In a particularly preferred embodiment, the imaging elements of this invention are photographic elements, such as photographic films, photographic papers or photographic glass plates, in which the image-forming layer is a radiation-sensitive silver halide emulsion layer. Such emulsion layers typically comprise a film-forming hydrophilic colloid. The most commonly used of these is gelatin and gelatin is a particularly preferred material for use in this invention. Useful gelatins include alkali-treated gelatin (cattle bone or hide gelatin), acid-treated gelatin (pigskin gelatin) and gelatin derivatives such as acetylated gelatin, phthalated gelatin and the like. Other hydrophilic colloids that can be utilized alone or in combination with gelatin include dextran, gum arabic, zein, casein, pectin, collagen derivatives, collodion, agar-agar, arrowroot, albumin, and the like. Still other useful hydrophilic colloids are water-soluble polyvinyl compounds such as polyvinyl alcohol, polyacrylamide, poly(vinylpyrrolidone), and the like.

The photographic elements of the present invention can be simple black-and-white or monochrome elements comprising a support bearing a layer of light-sensitive silver halide emulsion or they can be multilayer and/or multicolor elements.

Color photographic elements of this invention typically contain dye image-forming units sensitive to each of the three primary regions of the spectrum. Each unit can be comprised of a single silver halide emulsion layer or of multiple emulsion layers sensitive to a given region of the spectrum.

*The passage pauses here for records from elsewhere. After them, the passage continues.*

/-- A read of a register that has none draws a free value (R12, R33). -/
theorem hostRead_free {off : Offset} {s : State} (ha : off.toNat % 4 = 0) (hv : readValue s (regAt off) = none) :
    hostRead off 4 s = .next (AnsweredFreely off s) := by
  rw [hostRead_at ha, hv]
  rfl

/-- A read changes no register (R58). -/
theorem answerRead_sameRegs (off : Offset) (s : State) (r : Option Word) : SameRegs (answerRead off s r) s := by
  cases r <;> rfl

theorem pollStatus_sameRegs (s : State) : SameRegs (pollStatus s) s := by
  obtain h | h := pollStatus_cases s <;> rw [h] <;> rfl

theorem requireNoError_sameRegs (s : State) : SameRegs (requireNoError s) s := by
  obtain ⟨-, h⟩ | ⟨-, h⟩ := requireNoError_cases s <;> rw [h] <;> rfl

theorem SameRegs.ecode {s t : State} (h : SameRegs t s) : t.ecode = s.ecode :=
  congrArg (a₁ := regsOf t) (a₂ := regsOf s) State.ecode h

/-! ### Two views of the registers: those that the machine alone writes, and the host's operands -/

/-- The registers that only completions and reset write: KV, RK, DOUT, INVAL and VV (R27, R30 to R33). -/
structure Outputs where
  kv0 : Bool
  kv1 : Bool
  rk0 : RoundKeys
  rk1 : RoundKeys
  doutHi : Word
  doutLo : Word
  invalHi : Word
  invalLo : Word
  vv : Byte

/-- The output registers of a state. -/
def outputs (s : State) : Outputs where
  kv0 := s.kv0
  kv1 := s.kv1
  rk0 := s.rk0
  rk1 := s.rk1
  doutHi := s.doutHi
  doutLo := s.doutLo
  invalHi := s.invalHi
  invalLo := s.invalLo
  vv := s.vv

theorem SameRegs.outputs {s t : State} (h : SameRegs t s) : outputs t = outputs s :=
  congrArg (a₁ := regsOf t) (a₂ := regsOf s) Machine.outputs h

/-- KEY, DIN and SUFFIX (R25, R26, R29). -/
structure HostOperands where
  keyLo : Word
  keyHi : Word
  dinLo : Word
  dinHi : Word
  suffix : Word

/-- The host's operands in a state. -/
def operandsOf (s : State) : HostOperands where
  keyLo := s.keyLo
  keyHi := s.keyHi
  dinLo := s.dinLo
  dinHi := s.dinHi
  suffix := s.suffix

/-- `s` with other operands of the host. -/
def withOperands (o : HostOperands) (s : State) : State :=
  { s with keyLo := o.keyLo, keyHi := o.keyHi, dinLo := o.dinLo, dinHi := o.dinHi, suffix := o.suffix }

/-- The operands with `v` in the register `r`, if it is one of them. -/
def HostOperands.set (o : HostOperands) (r : Reg) (v : Word) : HostOperands :=
  match r with
  | .keyLo => { o with keyLo := v }
  | .keyHi => { o with keyHi := v }
  | .dinLo => { o with dinLo := v }
  | .dinHi => { o with dinHi := v }
  | .suffix => { o with suffix := v }
  | _ => o

/-- KEY, DIN and SUFFIX in the map (R21). -/
def operandRegs : List Reg := [.keyLo, .keyHi, .dinLo, .dinHi, .suffix]

/-- The operand in the register `r`, if it is one of them. -/
def HostOperands.get (o : HostOperands) (r : Reg) : Word :=
  match r with
  | .keyLo => o.keyLo
  | .keyHi => o.keyHi
  | .dinLo => o.dinLo
  | .dinHi => o.dinHi
  | .suffix => o.suffix
  | _ => 0

theorem eq_of_mem_operandRegs {r : Reg} (hr : r ∈ operandRegs) :
    r = .keyLo ∨ r = .keyHi ∨ r = .dinLo ∨ r = .dinHi ∨ r = .suffix := by
  simpa [operandRegs] using hr

theorem HostOperands.get_set_same {r : Reg} (hr : r ∈ operandRegs) (o : HostOperands) (v : Word) :
    (o.set r v).get r = v := by
  obtain rfl | rfl | rfl | rfl | rfl := eq_of_mem_operandRegs hr <;> rfl

theorem HostOperands.get_set_other {q r : Reg} (h : r ≠ q) (o : HostOperands) (v : Word) :
    (o.set r v).get q = o.get q := by
  cases r with
  | keyLo | keyHi | dinLo | dinHi | suffix => cases q <;> simp [set, get] at h ⊢
  | _ => rfl

theorem SameRegs.operandsOf {s t : State} (h : SameRegs t s) : operandsOf t = operandsOf s :=
  congrArg (a₁ := regsOf t) (a₂ := regsOf s) Machine.operandsOf h

/-! ### What a host write can do -/

/-- Everything that a write of `v` to the register `r` can make of the state `s` (R57, R200, R205). -/
inductive WriteEffect (v : Word) (s : State) (r : Reg) : State → Prop
  /-- The write has no effect. -/
  | ignored : WriteEffect v s r s
  /-- A command, or a write of CKSUM, is refused. -/
  | refusal (c : CmdError) : WriteEffect v s r (raiseError c s)
  /-- ERR and ECODE are cleared. -/
  | clearing : WriteEffect v s r (clearError s)
  /-- A command is accepted. -/
  | latch (i : Instr) (hw : i.wellFormed = true) (hk : needsKey i = true → bankValid s i.fields.bank = true) :
      WriteEffect v s r (latchCommand i s)
  /-- CKSUM is written while BUSY = 0. -/
  | cksum (hr : r = .cksum) (hp : s.pend = none) : WriteEffect v s r (writeCksum v s)
  /-- An operand is written. -/
  | operand (hr : r ∈ operandRegs) : WriteEffect v s r (withOperands ((operandsOf s).set r v) s)

theorem accept_effect (w : Word) (s : State) (r : Reg) : WriteEffect w s r (accept w s) := by
  obtain ⟨c, h⟩ | ⟨i, hd, -, hk, h⟩ := accept_cases w s
  · exact h ▸ .refusal c
  · exact h ▸ .latch i (decode_wellFormed hd) hk

theorem writeStatus_effect (v : Word) (s : State) (r : Reg) : WriteEffect v s r (writeStatus v s) := by
  unfold writeStatus
  split
  · exact .clearing
  · exact .ignored

theorem hostWriteCksum_effect (v : Word) (s : State) : WriteEffect v s .cksum (hostWriteCksum v s) := by
  unfold hostWriteCksum
  split
  · exact .refusal .ovr
  · next hb => exact .cksum rfl (by simpa [busy] using hb)

theorem writeReg_effect (v : Word) (s : State) (r : Reg) : WriteEffect v s r (writeReg v s r) := by
  cases r with
  | status => exact writeStatus_effect v s _
  | cmd => exact accept_effect v s _
  | cksum => exact hostWriteCksum_effect v s
  | keyLo | keyHi | dinLo | dinHi | suffix => exact .operand (by decide)
  | _ => exact .ignored

/-- A write of an operand register changes that operand and nothing else (R57). -/
theorem writeReg_eq_withOperands {r : Reg} (hr : r ∈ operandRegs) (v : Word) (s : State) :
    writeReg v s r = withOperands ((operandsOf s).set r v) s := by
  obtain rfl | rfl | rfl | rfl | rfl := eq_of_mem_operandRegs hr <;> rfl

/-- No write of the host reaches an output register. -/
theorem WriteEffect.outputs {v : Word} {s t : State} {r : Reg} (h : WriteEffect v s r t) : outputs t = outputs s := by
  cases h with
  | refusal c => simp [Machine.outputs]
  | _ => rfl

/-- A write reaches its own register of the host's operands and no other. -/
theorem WriteEffect.operandsOf {v : Word} {s t : State} {r : Reg} (h : WriteEffect v s r t) :
    operandsOf t = operandsOf s ∨ (r ∈ operandRegs ∧ operandsOf t = (operandsOf s).set r v) := by
  cases h with
  | refusal c => simp [Machine.operandsOf]
  | operand hr => exact .inr ⟨hr, rfl⟩
  | _ => exact .inl rfl

/-- CKSUM takes the written value by a write of its own while BUSY = 0 (R205). -/
theorem WriteEffect.cksum_cases {v : Word} {s t : State} {r : Reg} (h : WriteEffect v s r t) :
    t.cksum = s.cksum ∨ (r = .cksum ∧ s.pend = none ∧ t.cksum = v) := by
  cases h with
  | refusal c => simp
  | cksum hr hp => exact .inr ⟨hr, hp, rfl⟩
  | _ => exact .inl rfl

/-! ### The place of a register -/

/-- A named register stands at its one offset (R21). -/
theorem offsetOf_of_regAt {off : Offset} {r : Reg} (h : regAt off = r) (hr : r ≠ .reserved)
    (hk : ∀ b k, r ≠ .rk b k) : off = offsetOf r := by
  have hmap : ∀ q ∈ regMap, q.1 = (offsetOf q.2).toNat := by decide
  exact BitVec.eq_of_toNat_eq (hmap _ (regAt_named h hr hk))

/-! ### The ways in which a step changes registers -/

/-- An action from outside is a write to a register or a reset, or it changes no register (R58, R230). -/
theorem applyInput_cases {a : Input} {s t : State} (h : applyInput s a = .next t) :
    (∃ off v, a = .write off 4 v ∧ WriteEffect v s (regAt off) t) ∨ (a = .reset ∧ t = hardwareReset s) ∨
      SameRegs t s := by
  cases a with
  | read off n =>
    obtain ⟨-, rfl⟩ := hostRead_next h
    exact .inr (.inr (answerRead_sameRegs ..))
  | write off n v =>
    obtain ⟨hok, rfl⟩ := hostWrite_next h
    obtain ⟨rfl, -⟩ : n = 4 ∧ off.toNat % 4 = 0 := by simpa [accessOk] using hok
    exact .inl ⟨off, v, rfl, writeReg_effect ..⟩
  | wait =>
    cases h
    exact .inr (.inr (pollStatus_sameRegs s))
  | require =>
    cases h
    exact .inr (.inr (requireNoError_sameRegs s))
  | reset =>
    cases h
    exact .inr (.inl ⟨rfl, rfl⟩)

/-- A step completes the pending command, or is a write of the host, or leaves the registers as reset does, or changes
none (R20). -/
theorem step_register_cases {s t : State} (h : step s = .next t) :
    (∃ p, s.pend = some p ∧ exec p.cmd s = .next t) ∨
    (∃ off v rest, s.inputs = .write off 4 v :: rest ∧ WriteEffect v (takeInput rest s) (regAt off) t) ∨
    (∃ rest, s.inputs = .reset :: rest ∧ SameRegs t State.reset) ∨
    SameRegs t s := by
  obtain ⟨p, hp, -, hx⟩ | ⟨-, rfl⟩ | ⟨a, rest, hi, ha⟩ := step_cases h
  · exact .inl ⟨p, hp, hx⟩
  · exact .inr (.inr (.inr rfl))
  · obtain ⟨off, v, rfl, hw⟩ | ⟨rfl, rfl⟩ | hs := applyInput_cases ha
    · exact .inr (.inl ⟨off, v, rest, hi, hw⟩)
    · exact .inr (.inr (.inl ⟨rest, hi, rfl⟩))
    · exact .inr (.inr (.inr hs))

/-- Reset apart, a step that completes no command leaves the output registers. -/
theorem step_outputs {s t : State} (h : step s = .next t) :
    (∃ p, s.pend = some p ∧ exec p.cmd s = .next t) ∨ (∃ rest, s.inputs = .reset :: rest ∧ SameRegs t State.reset) ∨
      outputs t = outputs s := by
  obtain hx | ⟨off, v, rest, -, hw⟩ | hr | hs := step_register_cases h
  · exact .inl hx
  · exact .inr (.inr hw.outputs)
  · exact .inr (.inl hr)
  · exact .inr (.inr hs.outputs)

/-! ### What a completion does to each register -/

/-- A completion keys and fills a bank if it is a KSETUP of that bank, and leaves it otherwise (R32, R33). -/
theorem exec_bank {i : Instr} {s t : State} (h : exec i s = .next t) (b : Bank) :
    (∃ f, i = .ksetup f ∧ f.bank = b ∧ bankValid t b = true ∧
      bankKeys t b = keySchedule (masterKey f.ksrc (latchedOperands s))) ∨
    (bankValid t b = bankValid s b ∧ bankKeys t b = bankKeys s b) := by
  cases i with
  | ksetup f =>
    cases h
    by_cases hb : b = f.bank
    · subst hb
      exact .inl ⟨f, rfl, rfl, bankValid_setBankValid_same .., (bankKeys_setBankValid ..).trans
        (bankKeys_setBankKeys_same ..)⟩
    · exact .inr ⟨(bankValid_setBankValid_other hb _).trans (bankValid_setBankKeys ..),
        (bankKeys_setBankValid ..).trans (bankKeys_setBankKeys_other hb _ s)⟩
  | _ =>
    cases h
    cases b <;> exact .inr ⟨rfl, rfl⟩

/-- DOUT is written only by the commands that read a bank (R27). -/
theorem exec_dout {i : Instr} {s t : State} (h : exec i s = .next t) (hi : needsKey i = false) :
    t.doutHi = s.doutHi ∧ t.doutLo = s.doutLo := by
  cases i with
  | enc | dec | encfold | licasm => cases hi
  | _ =>
    cases h
    simp

/-- INVAL and VV are written only by LICASM (R30, R31). -/
theorem exec_inval_vv {i : Instr} {s t : State} (h : exec i s = .next t) (hi : i.op ≠ 0x07#8) :
    t.invalHi = s.invalHi ∧ t.invalLo = s.invalLo ∧ t.vv = s.vv := by
  cases i with
  | licasm => exact absurd rfl hi
  | _ =>
    cases h
    simp

/-- CKSUM is written only by CKCLR, FOLDB and ENCFOLD (R28). -/
theorem exec_cksum {i : Instr} {s t : State} (h : exec i s = .next t) (hi : i.op ∉ [0x04#8, 0x05#8, 0x06#8]) :
    t.cksum = s.cksum := by
  cases i with
  | ckclr | foldb | encfold => simp [Instr.op] at hi
  | _ =>
    cases h
    simp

The layers of the element, including the layers of the image-forming units, can be arranged in various orders as is well known in the art.

A preferred photographic element according to this invention comprises a support bearing at least one blue-sensitive silver halide emulsion layer having associated therewith a yellow image dye-providing material, at least one green-sensitive silver halide emulsion layer having associated therewith a magenta image dye-providing material and at least one red-sensitive silver halide emulsion layer having associated therewith a cyan image dye-providing material.

In addition to emulsion layers, the elements of the present invention can contain auxiliary layers conventional in photographic elements, such as overcoat layers, spacer layers, filter layers, interlayers, antihalation layers, pH lowering layers (sometimes referred to as acid layers and neutralizing layers), timing layers, opaque reflecting layers, opaque light-absorbing layers and the like. The support can be any suitable support used with photographic elements. Typical supports include polymeric films, paper (including polymer-coated paper), glass and the like. Details regarding supports and other layers of the photographic elements of this invention are contained in Research Disclosure, Item 36544, September, 1994.

The light-sensitive silver halide emulsions employed in the photographic elements of this invention can include coarse, regular or fine grain silver halide crystals or mixtures thereof and can be comprised of such silver halides as silver chloride, silver bromide, silver bromoiodide, silver chlorobromide, silver chloroiodide, silver chorobromoiodide, and mixtures thereof. The emulsions can be, for example, tabular grain light-sensitive silver halide emulsions. The emulsions can be negative-working or direct positive emulsions. They can form latent images predominantly on the surface of the silver halide grains or in the interior of the silver halide grains. They can be chemically and spectrally sensitized in accordance with usual practices. The emulsions typically will be gelatin emulsions although other hydrophilic colloids can be used in accordance with usual practice. Details regarding the silver halide emulsions are contained in Research Disclosure, Item 36544, September, 1994, and the references listed therein.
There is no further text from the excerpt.